As the shooting began to escalate, all of the personalities of Mexico's criminal underworld that were present at the horse race left in their vehicles, hid behind the stadium stands, or wherever they could. Teodoro Torres and another man died of gunshot wounds, and two others were injured. Torres had been taken alive to the Millenium Hospital in Veracruz city by five of his accomplices, but he was later pronounced dead.

Early in the morning on 5 March 2007, his body was buried at Jardín de los Ángeles cemetery in Poza Rica, Veracruz. That same night, Gulf Cartel gunmen arrived at the cemetery in two vehicles and overwhelmed the night-guard.

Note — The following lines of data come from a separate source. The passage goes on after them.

-- ==== Sys2Proof/Machine/Operands.lean ====
section
/-! DEFINITION. The operands of the records as the registers hold them, and the pixels of a frame: 30_encoding.md R94
and R106, 41_lzw_decoder.md R182, 42_frame_compositor.md R218 and R219. -/

namespace Sys2Proof.Machine

/-- A palette from its packed triples: alpha 0xFF for every entry (40_container_parser.md R123). -/
def paletteOf (rgb : List Rgb) : Palette := rgb.map (fun c => { r := c.r, g := c.g, b := c.b, a := 0xFF })

/-- `DisposalOf` (40_container_parser.md R130): codes 0 to 3 name a method, 4 to 7 are UNSPECIFIED. -/
def disposalOfCode (c : BitVec 3) : Disposal :=
  match c.toNat with
  | 0 => .unspecified
  | 1 => .none
  | 2 => .background
  | 3 => .previous
  | _ => .unspecified

/-- The rows of one interlace pass: `start`, `start + stride`, … below `h` (41_lzw_decoder.md R182). -/
def passRows (start stride h : Nat) : List Nat := List.range' start ((h - start + (stride - 1)) / stride) stride

/-- The row sequence of an interlaced image of height `h` (41_lzw_decoder.md R182). -/
def interlaceRows (h : Nat) : List Nat := passRows 0 8 h ++ passRows 4 8 h ++ passRows 2 4 h ++ passRows 1 2 h

/-- `InterlaceRow(j, h)` (41_lzw_decoder.md R182). -/
def interlaceRow (j h : Nat) : Nat := (interlaceRows h).getD j 0

/-- `Rect(f)`: the canvas pixels of a frame's placement rectangle, each once (42_frame_compositor.md R218), in raster
order (log entry 16). -/
def rect (d : ImageDescriptor) (w h : Nat) : List (Nat × Nat) :=
  (List.range d.height.toNat).flatMap fun r =>
    (List.range d.width.toNat).filterMap fun c =>
      if d.x.toNat + c < w ∧ d.y.toNat + r < h then some (d.x.toNat + c, d.y.toNat + r) else none

/-- The frame's index at canvas pixel `(cx, cy)` of its rectangle (42_frame_compositor.md R217, R220). -/
def indexAt (f : Frame) (cx cy : Nat) : Nat :=
  Elements.read f.indexData ((cy - f.desc.y.toNat) * f.desc.width.toNat + (cx - f.desc.x.toNat))

/-- The active palette: the local one, else the global one, else the empty palette (42_frame_compositor.md R219). -/
def activePalette (screen : Screen) (f : Frame) : Palette :=
  match f.desc.localColors with
  | some p => p
  | none =>
    match screen.globalColors with
    | some p => p
    | none => []

end Sys2Proof.Machine
end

They later left the place after exhuming and taking Torres' corpse.

Following the death of Torres, Miguel Treviño Morales ("Z-40") became the new leader of Los Zetas in the state of Veracruz.

====Alleged betrayal====

After the supreme leader of the Gulf Cartel and Los Zetas, Osiel Cárdenas Guillén, was extradited to the United States in 2007, tensions within the criminal organization rose, as Heriberto Lazcano Lazcano (the Zeta leader) and Jorge Eduardo Costilla Sánchez (the Gulf Cartel successor) fought for supremacy. The infighting worsened when Torres was killed; there are certain cells within Los Zetas that believe that Miguel Treviño Morales ("Z-40") betrayed Torres and ordered his assassination. They also believe that Treviño Morales is responsible for betraying other Zeta leaders, including Jaime González Durán ("El Hummer"), Jesús Enrique Rejón Aguilar ("El Mamito"), Raúl Lucio Hernández Lechuga ("El Lucky"), and Arturo Guzmán Decena ("Z-1"), by setting up their arrests or deaths.

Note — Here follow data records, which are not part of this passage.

-- ==== Sys2Proof/Certificates/Slice0/Obligations.lean ====
section
/-! DEFINITION. The statements for the provers. Each docstring names the rule of spec/ it formalises. Where a next state is
written `{ s with … }`, every field not named is unchanged: that is the statement's frame. Throughout, the field `site` is
the model's own register (log entry 1), the cursor a raise or a success leaves is log entry 2's choice, and the fields
`opcodes` and `pendingOpcode` are log entry 10's. -/

open Sys2Proof Sys2Proof.Machine

/-! ### Encoding -/

/-- Words written out from 30_encoding.md, one or more per family, decode to the instruction they stand for: the
signatures (R91), two screen descriptors, with packed bytes 1 0000 000 and 1 0010 111 (R92, R93), a global and a local
palette entry pair (R94), a byte at a block boundary and its absence (R95, 40_container_parser.md R124), the introducers
(R95), two image descriptors, with packed bytes 1 1 000 001 and 0 1 100 010 (R100, R101), the graphics control of
40_container_parser.md R129's example and one with packed byte 001 110 1 0 (R97, R98), lengths (R99), a `minCodeSize`
(R102), the codes 4 and 6 of 3 bits (R104), and disposal codes 2 and 7 (R106). -/
def Obligations.WordsOfTheSpecDecode : Prop :=
  decode .header [0x47, 0x49, 0x46, 0x38, 0x37, 0x61] = .ok .sig87 ∧
  decode .header [0x47, 0x49, 0x46, 0x38, 0x39, 0x61] = .ok .sig89 ∧
  decode .header [0x47, 0x49, 0x46, 0x38, 0x38, 0x61] = .ok (.sigBad 0x47 0x49 0x46 0x38 0x38 0x61) ∧
  decode .screen [0x02, 0x01, 0x01, 0x00, 0x80, 0x05, 0x06] = .ok (.lsd 0x0102 1 true 0 0 5 6) ∧
  decode .screen [0x01, 0x02, 0x04, 0x03, 0x97, 0x05, 0x31] = .ok (.lsd 0x0201 0x0304 true 2 7 5 0x31) ∧
  decode (.globalPalette 0) [0xFF, 0, 0, 0, 0, 0xFF] = .ok (.palGlobal 0 [⟨0xFF, 0, 0⟩, ⟨0, 0, 0xFF⟩]) ∧
  decode (.localPalette 0) [1, 2, 3, 4, 5, 6] = .ok (.palLocal 0 [⟨1, 2, 3⟩, ⟨4, 5, 6⟩]) ∧
  decode .boundary [0x2C] = .ok (.nextBlock 0x2C) ∧
  decode .boundary [] = .ok .eofAtBoundary ∧
  decode .introducer [0x21, 0xFE] = .ok (.extension 0xFE) ∧
  decode .introducer [0x3B] = .ok .trailer ∧
  decode .introducer [0x00] = .ok (.blockInvalid 0) ∧
  decode .introducer [0x2C, 1, 0, 2, 0, 3, 0, 4, 1, 0xC1] = .ok (.img 1 2 3 0x0104 true true 0 1) ∧
  decode .introducer [0x2C, 1, 5, 2, 6, 3, 7, 4, 8, 0x62] = .ok (.img 0x0501 0x0602 0x0703 0x0804 false true 4 2) ∧
  decode .extension [0x21, 0xF9, 0x04, 0x09, 0x0A, 0, 0] = .ok (.gce 4 0 2 false true 10 0) ∧
  decode .extension [0x21, 0xF9, 0x05, 0x3A, 0x02, 0x01, 0x07] = .ok (.gce 5 1 6 true false 0x0102 7) ∧
  decode .extension [0x21, 0xFF] = .ok (.extOther 0xFF) ∧
  decode .subBlock [0x0B] = .ok (.sub 11) ∧
  decode .subBlock [0x00] = .ok .subTerm ∧
  decode .minCodeSize [0x02] = .ok (.lzwMin 2) ∧
  decode (.code ⟨4, 5, 7, 3, false⟩) [0x4C] = .ok .codeClear ∧
  decode (.code ⟨4, 5, 7, 3, false⟩) [0x06] = .ok (.codeTable 6) ∧
  decode .disposal [0x08] = .ok .dispose2 ∧
  decode .disposal [0x1C] = .ok .dispose7

/-- Decoding the encoding of a well-formed instruction gives it back, in the format its record is read in, for every
instruction and every value of its fields; a code class at every code its condition (R104) admits. -/
def Obligations.DecodeOfEncode : Prop :=
  ∀ (c : CodeCtx) (i : Instr), c.wellFormed = true → i.wellFormed = true → i.fits c = true →
    decode (formatOf c i) (encode c i) = .ok i

/-- What decodes in a record format is a well-formed instruction of that format, and its encoding stands at the front of
the bytes: the decoder drops no bit of a record. (The code and disposal formats read part of a byte.) -/
def Obligations.EncodeOfDecode : Prop :=
  ∀ (c : CodeCtx) (f : Format) (bs : List Byte) (i : Instr), (∀ c', f ≠ .code c') → f ≠ .disposal →
    decode f bs = .ok i →
      i.wellFormed = true ∧ formatOf c i = f ∧ ∃ rest, bs = encode c i ++ rest

/-- Every code falls into exactly the class whose condition it meets, and the data ends where fewer than `codeSize` bits are
left of it (R104). The premises are ranges of 10_state.md R40. -/
def Obligations.CodeClassesFollowTheMap : Prop :=
  ∀ (c : CodeCtx) (code : Nat), c.endCode = c.clearCode + 1 → c.endCode < c.avail →
    (classify c code = .codeClear ↔ code = c.clearCode) ∧
    (classify c code = .codeEnd ↔ code = c.endCode) ∧
    (classify c code = .codeFreshLiteral code ↔ c.fresh = true ∧ code < c.clearCode) ∧
    (classify c code = .codeFreshInvalid code ↔ c.fresh = true ∧ c.endCode < code) ∧
    (classify c code = .codeLiteral code ↔ c.fresh = false ∧ code < c.clearCode) ∧
    (classify c code = .codeTable code ↔ c.fresh = false ∧ c.endCode < code ∧ code < c.avail) ∧
    (classify c code = .codeKwkwk ↔ c.fresh = false ∧ code = c.avail) ∧
    (classify c code = .codeOutOfRange code ↔ c.fresh = false ∧ c.avail < code) ∧
    ∀ bs : List Byte,
      decode (.code c) bs = .ok (if 8 * bs.length < c.codeSize then .dataEnd else classify c (leNat bs % 2 ^ c.codeSize))

/-! ### The step -/

/-- The step runs the instruction the fetch finds: outside image data, the record at the place; in image data, the
class of the code read, by the clear code, the end code, the fill pointer and the old code as they stand before the
read (41_lzw_decoder.md R167, 30_encoding.md R104), or DATA_END; a read of a code that fails raises
TruncatedStream(LZW_DATA), or faults on a byte that does not exist; after the end of the call nothing changes (log
entries 3 and 13 for the last two). The record at each place is the one the grammar puts there (30_encoding.md R90,
R111): its format, the introducer and label already consumed, and the bytes from the cursor on, as many as the longest
record of the format has; a byte at N or above counts as 0 there and is never used (log entry 9), and at a block
boundary there is no byte at N (40_container_parser.md R124). The compositor's record is the prior frame's disposal
code (R106; log entry 10), or none. -/
def Obligations.StepRunsTheDecodedInstruction : Prop :=
  ∀ s : State,
    let bytes : Nat → List Byte := fun n =>
      (List.range n).map fun k => if s.cursor + k < s.bufLen then Memory.read s.buf (s.cursor + k) else 0
    (∀ f bs i, recordAt s = some (f, bs) → decode f bs = .ok i → step s = exec i s) ∧
    (∀ v s1, s.site = .imageData → readCode s = .code v s1 →
      step s = exec
        (classify
          { clearCode := s.lz.clearCode, endCode := s.lz.endCode, avail := s.lz.avail, codeSize := s.lz.codeSize,
            fresh := s.lz.oldCode.isNone } v) s) ∧
    (∀ s1, s.site = .imageData → readCode s = .dataEnd s1 → step s = exec .dataEnd s) ∧
    (∀ s1, s.site = .imageData → readCode s = .truncated s1 →
      step s = .next (raise .truncatedStream .lzwData s1)) ∧
    (s.site = .imageData → readCode s = .outside → step s = .fault .outsideBuffer) ∧
    (s.site = .ended → step s = .next s) ∧
    (s.site = .header → recordAt s = some (.header, bytes 6)) ∧
    (s.site = .screen → recordAt s = some (.screen, bytes 7)) ∧
    (∀ n, s.site = .globalPalette n → recordAt s = some (.globalPalette n, bytes (3 * 2 ^ (n.toNat + 1)))) ∧
    (s.site = .boundary → s.cursor < s.bufLen → recordAt s = some (.boundary, [Memory.read s.buf s.cursor])) ∧
    (s.site = .boundary → s.bufLen ≤ s.cursor → recordAt s = some (.boundary, [])) ∧
    (∀ t, s.site = .introducer t → recordAt s = some (.introducer, t :: bytes 9)) ∧
    (∀ label, s.site = .extension label → recordAt s = some (.extension, 0x21 :: label :: bytes 5)) ∧
    (∀ owner, s.site = .chain owner → recordAt s = some (.subBlock, bytes 1)) ∧
    (∀ n, s.site = .localPalette n → recordAt s = some (.localPalette n, bytes (3 * 2 ^ (n.toNat + 1)))) ∧
    (s.site = .minCodeSize → recordAt s = some (.minCodeSize, bytes 1)) ∧
    (s.site = .dispose → recordAt s = some (.disposal, [disposalByte (s.opcodes.getD (s.fc.i - 1) 0)])) ∧
    (s.site = .blit → recordAt s = some (.blit, [])) ∧
    (s.site = .snapshot → recordAt s = some (.snapshot, [])) ∧
    (s.site = .store → recordAt s = some (.store, []))

/-- An instruction runs only where the grammar puts its record (30_encoding.md R111): at every other place it stops by name
(log entry 11). -/
def Obligations.MisplacedInstructionsStop : Prop :=
  ∀ (i : Instr) (s : State), placedAt i s.site = false → exec i s = .fault .misplaced

/-- Reset leaves the values of 10_state.md R60 that the rule states: `cursor` 0, `phase` HEADER, no pending control, no
frame, `result` Running. -/
def Obligations.ResetValues : Prop :=
  State.reset.cursor = 0 ∧ State.reset.phase = .header ∧ State.reset.pendingGC = none ∧
  State.reset.frames = [] ∧ State.reset.result = .running

/-- Reset meets every invariant stated below, whatever inputs the host places (a canonical buffer, its length, the flag
and the limit). -/
def Obligations.ResetMeetsTheInvariants : Prop :=
  ∀ (buf : Memory) (n : Nat) (composite : Bool) (limit : Nat), Memory.wf buf = true →
    let s : State :=
      { State.reset with buf := buf, bufLen := n, compositeEnable := composite, maxAllocBytes := limit }
    s.canonical = true ∧ Sound s ∧ FailureLegal s ∧ PalettesFit s ∧ BuffersFit s ∧ OpcodesFit s ∧ RenderedFits s

/-! ### The end of a call -/

/-- What a raise leaves (60_exceptions.md R243): result Failure with the kind and the step raised, phase FAILED, the inputs,
the cursor where the failing operation left it (log entry 2), and nothing else of what was parsed. A step whose result is
a failure ends in exactly that state. The result reports the code that R240 gives the kind. -/
def Obligations.FailureDiscardsEverything : Prop :=
  (∀ (k : ErrorKind) (g : StepTag) (s : State), raise k g s =
    { s with
      phase := .failed, site := .ended, result := .failure k g, version := 0, screen := Screen.reset,
      hasGlobal := false, hasLocal := false, pendingGC := none, pendingOpcode := 0, desc := ImageDescriptor.reset,
      lz := LzRegs.reset, frames := [], opcodes := [], fc := FcRegs.reset }) ∧
  (∀ (s t : State) (k : ErrorKind) (g : StepTag), s.result = .running → step s = .next t → t.result = .failure k g →
    t = { s with
      cursor := t.cursor, phase := .failed, site := .ended, result := .failure k g, version := 0,
      screen := Screen.reset, hasGlobal := false, hasLocal := false, pendingGC := none, pendingOpcode := 0,
      desc := ImageDescriptor.reset, lz := LzRegs.reset, frames := [], opcodes := [], fc := FcRegs.reset }) ∧
  ∀ g : StepTag,
    resultCode (.failure .truncatedStream g) = some 1 ∧ resultCode (.failure .malformedHeader g) = some 2 ∧
    resultCode (.failure .malformedBlock g) = some 3 ∧ resultCode (.failure .malformedStream g) = some 4 ∧
    resultCode (.failure .corruptLzwStream g) = some 5 ∧ resultCode (.failure .stackOverflow g) = some 6

/-! ### Container parser -/

/-- `readHeader` (40_container_parser.md R121): fewer than 6 bytes raise TruncatedStream(HEADER) first; a signature records
its version and is followed by the screen descriptor; any other six bytes raise MalformedHeader(HEADER). -/
def Obligations.HeaderIsRead : Prop :=
  ∀ s : State, s.site = .header →
    (s.cursor + 6 ≤ s.bufLen →
      exec .sig87 s = .next { s with cursor := s.cursor + 6, version := 87, site := .screen, phase := .screen } ∧
      exec .sig89 s = .next { s with cursor := s.cursor + 6, version := 89, site := .screen, phase := .screen } ∧
      ∀ b0 b1 b2 b3 b4 b5, exec (.sigBad b0 b1 b2 b3 b4 b5) s
        = .next (raise .malformedHeader .header { s with cursor := s.cursor + 6 })) ∧
    (s.bufLen < s.cursor + 6 →
      exec .sig87 s = .next (raise .truncatedStream .header s) ∧
      exec .sig89 s = .next (raise .truncatedStream .header s) ∧
      ∀ b0 b1 b2 b3 b4 b5, exec (.sigBad b0 b1 b2 b3 b4 b5) s = .next (raise .truncatedStream .header s))

/-- What the header step does with the bytes at the cursor (40_container_parser.md R121, 30_encoding.md R91): the length
is checked first, then the six bytes must be one of the two signatures. -/
def Obligations.HeaderStepChecksTheSignature : Prop :=
  ∀ s : State, s.site = .header →
    (s.bufLen < s.cursor + 6 → step s = .next (raise .truncatedStream .header s)) ∧
    (s.cursor + 6 ≤ s.bufLen →
      let b := window s 6
      (b = [0x47, 0x49, 0x46, 0x38, 0x37, 0x61] →
        step s = .next { s with cursor := s.cursor + 6, version := 87, site := .screen, phase := .screen }) ∧
      (b = [0x47, 0x49, 0x46, 0x38, 0x39, 0x61] →
        step s = .next { s with cursor := s.cursor + 6, version := 89, site := .screen, phase := .screen }) ∧
      (b ≠ [0x47, 0x49, 0x46, 0x38, 0x37, 0x61] → b ≠ [0x47, 0x49, 0x46, 0x38, 0x39, 0x61] →
        step s = .next (raise .malformedHeader .header { s with cursor := s.cursor + 6 })))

According to police reports, during the horse race competition, Torres was accompanied by 18 armed gunmen. When the dispute occurred, two men attempted to kill Torres, but the shot that killed Torres reportedly came from one of his bodyguards, who shot him in the back. Two bodyguards were arrested and taken to prison after being severely beaten by alleged Zetas, who wanted to know who was the mastermind behind Torres' assassination.

==Personal life==
Torres, who had received military training before joining Los Zetas, "epitomize[d] the cowboy mentality" of a reckless drug trafficker. He reportedly drank large amounts of alcohol, developed a cocaine habit, and liked betting on horse races. He used the alias Roberto Carlos Carmona Gasperín.